▶ _Brief_
What is needed here is an exact repetition of the records below, beginning at the line that has "post ∧ p i ∧" and stopping after the line that has "obtain ⟨rfl, hrest⟩".

▶ _Collected data entries_
/-! ### The latches over a run (46_latch R295 (a)) -/

/-- The outcomes recorded from `s` to `t` hold no `LATCH.CLEAR` that answered true. -/
def UnclearedSince (s t : State) : Prop :=
  ∃ l : List OpOutcome, t.outcomes = s.outcomes ++ l ∧ .done (.cleared true) ∉ l

theorem unclearedSince_iff {s t : State} {l : List OpOutcome} (h : t.outcomes = s.outcomes ++ l) :
    UnclearedSince s t ↔ .done (.cleared true) ∉ l := by
  refine ⟨?_, fun hl => ⟨l, h, hl⟩⟩
  rintro ⟨l', h', hl'⟩
  rwa [List.append_cancel_left (h.symm.trans h')]

theorem unclearedSince_self (s : State) : UnclearedSince s s :=
  ⟨[], (List.append_nil _).symm, List.not_mem_nil⟩

/-- The first of the outcomes apart from the others. -/
theorem unclearedSince_head {s v t : State} {o : OpOutcome} {l : List OpOutcome}
    (ho : v.outcomes = s.outcomes ++ [o]) (hl : t.outcomes = v.outcomes ++ l) :
    UnclearedSince s t ↔ o ≠ .done (.cleared true) ∧ UnclearedSince v t := by
  have hs : t.outcomes = s.outcomes ++ o :: l := by rw [hl, ho, List.append_assoc, List.singleton_append]
  rw [unclearedSince_iff hs, unclearedSince_iff hl, List.mem_cons, not_or, ne_comm]

/-- Some instruction of `ops`, run from `s` to `t`, satisfies `p`, and no `LATCH.CLEAR` after it answered
true. -/
def SinceClear (p : Instr → Prop) (ops : List Instr) (s t : State) : Prop :=
  ∃ (pre post : List Instr) (i : Instr) (u : State) (l : List OpOutcome), ops = pre ++ i :: post ∧ p i ∧
    execAll (pre ++ [i]) s = some u ∧ t.outcomes = u.outcomes ++ l ∧ .done (.cleared true) ∉ l

theorem not_sinceClear_nil (p : Instr → Prop) (s t : State) : ¬ SinceClear p [] s t := by
  rintro ⟨pre, post, i, u, l, hops, -⟩
  exact List.append_ne_nil_of_right_ne_nil pre (List.cons_ne_nil i post) hops.symm

theorem execAll_cons {i : Instr} {s v : State} (h : exec i s = .next v) (rest : List Instr) :
    execAll (i :: rest) s = execAll rest v := by
  rw [execAll, h]

/-- The instruction sought is the first of the run, or one of the run after it. -/
theorem sinceClear_cons {p : Instr → Prop} {i : Instr} {rest : List Instr} {s v t : State}
    (h : exec i s = .next v) :
    SinceClear p (i :: rest) s t ↔ p i ∧ UnclearedSince v t ∨ SinceClear p rest v t := by
  constructor
  · rintro ⟨pre, post, j, u, l, hops, hp, hrun, hl⟩
    cases pre with
    | nil =>
      obtain ⟨rfl, -⟩ := List.cons.inj hops
      cases (execAll_cons h []).symm.trans hrun
      exact .inl ⟨hp, l, hl⟩
    | cons k pre =>
      obtain ⟨rfl, hrest⟩ := List.cons.inj hops
      exact .inr ⟨pre, post, j, u, l, hrest, hp, (execAll_cons h _).symm.trans hrun, hl⟩
  · rintro (⟨hp, l, hl⟩ | ⟨pre, post, j, u, l, rfl, hp, hrun, hl⟩)
    · exact ⟨[], rest, i, v, l, rfl, hp, execAll_cons h [], hl⟩
    · exact ⟨i :: pre, post, j, u, l, rfl, hp, (execAll_cons h _).trans hrun, hl⟩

▶ _Response for this exercise_
  ∃ (pre post : List Instr) (i : Instr) (u : State) (l : List OpOutcome), ops = pre ++ i :: post ∧ p i ∧
    execAll (pre ++ [i]) s = some u ∧ t.outcomes = u.outcomes ++ l ∧ .done (.cleared true) ∉ l

theorem not_sinceClear_nil (p : Instr → Prop) (s t : State) : ¬ SinceClear p [] s t := by
  rintro ⟨pre, post, i, u, l, hops, -⟩
  exact List.append_ne_nil_of_right_ne_nil pre (List.cons_ne_nil i post) hops.symm

theorem execAll_cons {i : Instr} {s v : State} (h : exec i s = .next v) (rest : List Instr) :
    execAll (i :: rest) s = execAll rest v := by
  rw [execAll, h]

/-- The instruction sought is the first of the run, or one of the run after it. -/
theorem sinceClear_cons {p : Instr → Prop} {i : Instr} {rest : List Instr} {s v t : State}
    (h : exec i s = .next v) :
    SinceClear p (i :: rest) s t ↔ p i ∧ UnclearedSince v t ∨ SinceClear p rest v t := by
  constructor
  · rintro ⟨pre, post, j, u, l, hops, hp, hrun, hl⟩
    cases pre with
    | nil =>
      obtain ⟨rfl, -⟩ := List.cons.inj hops
      cases (execAll_cons h []).symm.trans hrun
      exact .inl ⟨hp, l, hl⟩
    | cons k pre =>
      obtain ⟨rfl, hrest⟩ := List.cons.inj hops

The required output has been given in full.